Data records:
/-- What a configuration that may run is (R7, with the wiring of R29 and the rows of R25). -/
theorem configWf_iff_constraints (c : Config) :
    configWf c = true ↔
      (1 ≤ c.npat ∧ c.npat ≤ 12) ∧
      (∀ w ∈ [c.wPd, c.wDeb, c.wShut, c.wWake], 1 ≤ w ∧ w ≤ 32) ∧
      (∀ k, (wireOf c k).anode ≠ (wireOf c k).cathode) ∧
      (∀ j k, wireOf c j = wireOf c k → j = k) ∧
      (∀ k, dirRow c k = pinMask (wireOf c k).anode ||| pinMask (wireOf c k).cathode ∧
        lvlRow c k = pinMask (wireOf c k).anode) := by
  rw [forall_width_iff c fun w => 1 ≤ w ∧ w ≤ 32]
  constructor
  · exact fun h => ⟨npat_le_of_wf h, width_le_of_wf h, fun k => (row_of_wf h k).1,
      fun _ _ => wire_injective_of_wf h, fun k => (row_of_wf h k).2⟩
  · rintro ⟨hnpat, hwidth, hpins, hpairs, hrows⟩
    exact configWf_of_constraints hnpat hwidth hpins hpairs (fun k => (hrows k).1) (fun k => (hrows k).2)

/-! ## Who refuses for what -/

/-- The only refusals of an operation are the selectors TMR.WR and TMR.RD may not name (R82, R83). -/
theorem exec_refused_cases {i : Instr} {s : State} {r : Refusal} (h : exec i s = .refused r) :
    ((∃ v, i = .tmrWr 0xF v) ∧ r = .wakeNotWritable) ∨
    ∃ sel, ((∃ v, i = .tmrWr sel v) ∨ i = .tmrRd sel) ∧ selected s.cfg.npat sel = none ∧
      r = .reservedSelector sel := by
  cases i with
  | tmrWr sel v =>
    rcases tmrWr_cases sel v s with ⟨hsel, e⟩ | ⟨-, ⟨hnone, e⟩ | ⟨c, -, e⟩⟩ <;> cases e.symm.trans h
    · exact .inl ⟨⟨v, by rw [hsel]⟩, rfl⟩
    · exact .inr ⟨sel, .inl ⟨v, rfl⟩, hnone, rfl⟩
  | tmrRd sel =>
    rcases tmrRd_cases sel s with ⟨hnone, e⟩ | ⟨c, -, e⟩ <;> cases e.symm.trans h
    exact .inr ⟨sel, .inr rfl, hnone, rfl⟩
  | tick =>
    obtain ⟨b, e, -⟩ := tick_cases s
    cases e.symm.trans h
  | nop => cases h
  | ledSet k => cases h
  | ledClr k => cases h
  | ledWr m => cases h
  | ledRd => cases h
  | wakeClr => cases h
  | reset => cases h

theorem perform_ne_badConfiguration (d : Decoded) (s : State) (k : ConfigCheck) :
    perform d s ≠ .refused (.badConfiguration k) := by
  intro h
  cases d with
  | op i => rcases exec_refused_cases h with ⟨-, e⟩ | ⟨_, -, -, e⟩ <;> cases e
  | nothing => cases h
  | rejected r => cases r <;> cases h

/-- A step refuses for the configuration exactly when the configuration fails a check, whatever is presented. -/
theorem step_badConfiguration_iff (s : State) :
    (∃ k, step s = .refused (.badConfiguration k)) ↔ configWf s.cfg = false := by
  constructor
  · rintro ⟨k, hk⟩
    rw [← Bool.not_eq_true]
    intro hwf
    rw [step_of_wf hwf] at hk
    split at hk
    · cases hk
    · exact perform_ne_badConfiguration _ _ k hk
  · intro hwf
    obtain ⟨k, -, hk⟩ := step_of_not_wf hwf
    exact ⟨k, hk⟩

/-- Settles O12: a step refuses for the configuration exactly when a check fails, and the checks together are the
constraints. -/
theorem onlyAConfigurationMeetingTheConstraintsRuns :
    Obligations.OnlyAConfigurationMeetingTheConstraintsRuns := by
  intro s
  rw [step_badConfiguration_iff, ← Bool.not_eq_true]
  exact not_congr (configWf_iff_constraints s.cfg)

end Sys2Proof.Machine

/-! 10_state.md: what an operation makes of the LED bitmask, bit by bit (R22, R23). -/

namespace Sys2Proof.Machine

/-! ## The bitmask after an operation -/

/-- The bitmask an operation leaves, from the bitmask alone: no other part of the state decides it. -/
def ledAfter : Instr → LedMask → LedMask
  | .ledSet k, m => m ||| slotMask k
  | .ledClr k, m => m &&& ~~~slotMask k
  | .ledWr v, _ => v
  | .reset, _ => 0
  | .nop, m | .ledRd, m | .tmrWr _ _, m | .tmrRd _, m | .wakeClr, m | .tick, m => m

theorem exec_led {i : Instr} {s t : State} (h : exec i s = .next t) : t.led = ledAfter i s.led := by
  cases i with
  | tick => exact (tick_outside h).1
  | tmrWr sel v =>
    rcases tmrWr_cases sel v s with ⟨-, e⟩ | ⟨-, ⟨-, e⟩ | ⟨c, -, e⟩⟩ <;> cases e.symm.trans h
    obtain ⟨-, hled, -⟩ := writeCounter_outside c (truncTo (widthOf s.cfg c) v) (beginOp s)
    exact hled
  | tmrRd sel =>
    rcases tmrRd_cases sel s with ⟨-, e⟩ | ⟨c, -, e⟩ <;> cases e.symm.trans h
    rfl
  | nop | ledSet _ | ledClr _ | ledWr _ | ledRd | wakeClr | reset => cases h; rfl

/-- Each bit an operation leaves comes from that same bit, or from no bit at all. -/
theorem ledAfter_bit_congr (i : Instr) {m m' : LedMask} {j : Slot}
    (h : m.getLsbD j.toNat = m'.getLsbD j.toNat) :
    (ledAfter i m).getLsbD j.toNat = (ledAfter i m').getLsbD j.toNat := by
  cases i with
  | ledSet k => simp only [ledAfter, setLed_bit, h]
  | ledClr k => simp only [ledAfter, clrLed_bit, h]
  | ledWr v => rfl
  | reset => rfl
  | nop | ledRd | tmrWr _ _ | tmrRd _ | wakeClr | tick => exact h
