-- ==== Sys2Proof/Machine/Dispatch.lean ====
section
/-! DEFINITION. The meaning of every command: one arm for each constructor of Instr. -/

namespace Sys2Proof.Machine

/-- The effect of a command on everything but the queue. -/
def exec (i : Instr) (s : State) : Host.Outcome State Fault Refusal :=
  match i with
  | .powerOn landed => Sys2Proof.Machine.execPowerOn landed s
  | .bankSelection => Sys2Proof.Machine.execBankSelection s
  | .attachDeadlineExpiry => Sys2Proof.Machine.execAttachDeadlineExpiry s
  | .bootCompleteDeadlineExpiry => Sys2Proof.Machine.execBootCompleteDeadlineExpiry s
  | .holdDwellExpiry => Sys2Proof.Machine.execHoldDwellExpiry s
  | .socRestart => Sys2Proof.Machine.execSocRestart s
  | .rebootTimerExpiry => Sys2Proof.Machine.execRebootTimerExpiry s
  | .silenceWatchExpiry => Sys2Proof.Machine.execSilenceWatchExpiry s
  | .scanTimerExpiry => Sys2Proof.Machine.execScanTimerExpiry s
  | .deBlockAbsorbed => Sys2Proof.Machine.execDeBlockAbsorbed s
  | .frBurstStart => Sys2Proof.Machine.execFrBurstStart s
  | .frBurstComplete bytes => Sys2Proof.Machine.execFrBurstComplete bytes s
  | .seOperationComplete => Sys2Proof.Machine.execSeOperationComplete s
  | .keyMaterialGenerated => Sys2Proof.Machine.execKeyMaterialGenerated s
  | .storeWriteStart => Sys2Proof.Machine.execStoreWriteStart s
  | .storeWriteComplete => Sys2Proof.Machine.execStoreWriteComplete s
  | .storeWriteFailed => Sys2Proof.Machine.execStoreWriteFailed s
  | .verificationDeadlineExpiry => Sys2Proof.Machine.execVerificationDeadlineExpiry s
  | .socFlashCommand command => Sys2Proof.Machine.execSocFlashCommand command s
  | .socFlashForward => Sys2Proof.Machine.execSocFlashForward s
  | .socFlashCsRise ready => Sys2Proof.Machine.execSocFlashCsRise ready s
  | .linkTransactionIgnored received => Sys2Proof.Machine.execLinkTransactionIgnored received s
  | .badFrame frame => Sys2Proof.Machine.execBadFrame frame s
  | .frameTimeout received elapsed => Sys2Proof.Machine.execFrameTimeout received elapsed s
  | .overrun frame => Sys2Proof.Machine.execOverrun frame s
  | .poll clocked => Sys2Proof.Machine.execPoll clocked s
  | .identify identity payload => Sys2Proof.Machine.execIdentify identity payload s
  | .readAttention identity payload => Sys2Proof.Machine.execReadAttention identity payload s
  | .clearAttention identity payload => Sys2Proof.Machine.execClearAttention identity payload s
  | .setAlertMask identity payload => Sys2Proof.Machine.execSetAlertMask identity payload s
  | .setParameter identity payload => Sys2Proof.Machine.execSetParameter identity payload s
  | .readParameter identity payload => Sys2Proof.Machine.execReadParameter identity payload s
  | .keyInfo identity payload => Sys2Proof.Machine.execKeyInfo identity payload s
  | .keyGenerate identity payload => Sys2Proof.Machine.execKeyGenerate identity payload s
  | .keyImport identity payload => Sys2Proof.Machine.execKeyImport identity payload s
  | .keyExportPublic identity payload => Sys2Proof.Machine.execKeyExportPublic identity payload s
  | .keySign identity payload => Sys2Proof.Machine.execKeySign identity payload s
  | .keyDerive identity payload => Sys2Proof.Machine.execKeyDerive identity payload s
  | .keyRestrict identity payload => Sys2Proof.Machine.execKeyRestrict identity payload s
  | .keyRetire identity payload => Sys2Proof.Machine.execKeyRetire identity payload s
  | .keyErase identity payload => Sys2Proof.Machine.execKeyErase identity payload s
  | .blobWrite identity payload => Sys2Proof.Machine.execBlobWrite identity payload s
  | .blobRead identity payload => Sys2Proof.Machine.execBlobRead identity payload s
  | .extendDigest identity payload => Sys2Proof.Machine.execExtendDigest identity payload s
  | .extendData identity payload => Sys2Proof.Machine.execExtendData identity payload s
  | .readChains identity payload => Sys2Proof.Machine.execReadChains identity payload s
  | .readLog identity payload => Sys2Proof.Machine.execReadLog identity payload s
  | .advanceStage identity payload => Sys2Proof.Machine.execAdvanceStage identity payload s
  | .requesterWrite identity payload => Sys2Proof.Machine.execRequesterWrite identity payload s
  | .requesterRead identity payload => Sys2Proof.Machine.execRequesterRead identity payload s
  | .makeStatement identity payload => Sys2Proof.Machine.execMakeStatement identity payload s
  | .verifyStaged identity payload => Sys2Proof.Machine.execVerifyStaged identity payload s
  | .imageStatus identity payload => Sys2Proof.Machine.execImageStatus identity payload s
  | .abortImage identity payload => Sys2Proof.Machine.execAbortImage identity payload s
  | .armTrial identity payload => Sys2Proof.Machine.execArmTrial identity payload s
  | .confirmImage identity payload => Sys2Proof.Machine.execConfirmImage identity payload s
  | .rebootRouter identity payload => Sys2Proof.Machine.execRebootRouter identity payload s
  | .readCounters identity payload => Sys2Proof.Machine.execReadCounters identity payload s
  | .scanStatus identity payload => Sys2Proof.Machine.execScanStatus identity payload s
  | .vaultStatus identity payload => Sys2Proof.Machine.execVaultStatus identity payload s
  | .vaultClaim identity payload => Sys2Proof.Machine.execVaultClaim identity payload s
  | .credEnroll identity payload => Sys2Proof.Machine.execCredEnroll identity payload s
  | .credCheck identity payload => Sys2Proof.Machine.execCredCheck identity payload s
  | .credRetrieve identity payload => Sys2Proof.Machine.execCredRetrieve identity payload s
  | .credChange identity payload => Sys2Proof.Machine.execCredChange identity payload s
  | .credRemove identity payload => Sys2Proof.Machine.execCredRemove identity payload s
  | .ownerReset identity payload => Sys2Proof.Machine.execOwnerReset identity payload s
  | .ownerResetUpdate => Sys2Proof.Machine.execOwnerResetUpdate s
  | .decayStep record => Sys2Proof.Machine.execDecayStep record s
  | .setIndicatorPattern identity payload => Sys2Proof.Machine.execSetIndicatorPattern identity payload s
  | .setIndicatorClear identity payload => Sys2Proof.Machine.execSetIndicatorClear identity payload s
  | .presenceStatus identity payload => Sys2Proof.Machine.execPresenceStatus identity payload s
  | .reactionRead identity payload => Sys2Proof.Machine.execReactionRead identity payload s
  | .reactionWrite identity payload => Sys2Proof.Machine.execReactionWrite identity payload s
  | .patternWrite identity payload => Sys2Proof.Machine.execPatternWrite identity payload s
  | .provisionSlotGenerate identity payload => Sys2Proof.Machine.execProvisionSlotGenerate identity payload s
  | .provisionSlotPublic identity payload => Sys2Proof.Machine.execProvisionSlotPublic identity payload s
  | .provisionSlotBlob identity payload => Sys2Proof.Machine.execProvisionSlotBlob identity payload s
  | .provisionSlotErase identity payload => Sys2Proof.Machine.execProvisionSlotErase identity payload s
  | .provisionCredential identity payload => Sys2Proof.Machine.execProvisionCredential identity payload s
  | .provisionLayout identity payload => Sys2Proof.Machine.execProvisionLayout identity payload s
  | .provisionGolden identity payload => Sys2Proof.Machine.execProvisionGolden identity payload s
  | .lockFactory identity payload => Sys2Proof.Machine.execLockFactory identity payload s
  | .btnLevelChange pressed => Sys2Proof.Machine.execBtnLevelChange pressed s
  | .debouncedPress => Sys2Proof.Machine.execDebouncedPress s
  | .debouncedRelease => Sys2Proof.Machine.execDebouncedRelease s
  | .buttonHold => Sys2Proof.Machine.execButtonHold s
  | .presenceWindowTimeout => Sys2Proof.Machine.execPresenceWindowTimeout s
  | .patternPeriodEnd source => Sys2Proof.Machine.execPatternPeriodEnd source s
  | .powerLoss landed => Sys2Proof.Machine.execPowerLoss landed s
  | .onTimeEnd => Sys2Proof.Machine.execOnTimeEnd s

end Sys2Proof.Machine
end

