-- ==== Sys2Proof/Machine/Step.lean ====
section
/-! DEFINITION. A step: the command at the front of the queue or, with an empty queue, what time brings about. -/

namespace Sys2Proof.Machine

/-- A step on an empty queue: the first event that is due, or a millisecond in which nothing is (R181, log entry 6). -/
def idleStep (s : State) : Host.Outcome State Fault Refusal :=
  match s.powered, s.dueEvent with
  | true, some c => exec c s
  | _, _ => .next (idle s)

/-- A step takes the command at the front of the queue and has its effect on the state with the queue's rest. -/
def step (s : State) : Host.Outcome State Fault Refusal :=
  match s.pending with
  | c :: rest => exec c { s with pending := rest }
  | [] => idleStep s

/-- The state with the command that a word spells put at the front of its queue; unchanged where the word spells none (log entry 27). -/
def State.withFetchWord (s : State) (nbits w : Nat) : State :=
  match decodeTableWord nbits w with
  | some c => { s with pending := c :: s.pending }
  | none => s

end Sys2Proof.Machine
end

### Your objective:
Whenever a line above has the word "some" in it, copy that line.

### Response to the exercise:
  | true, some c => exec c s
  | some c => { s with pending := c :: s.pending }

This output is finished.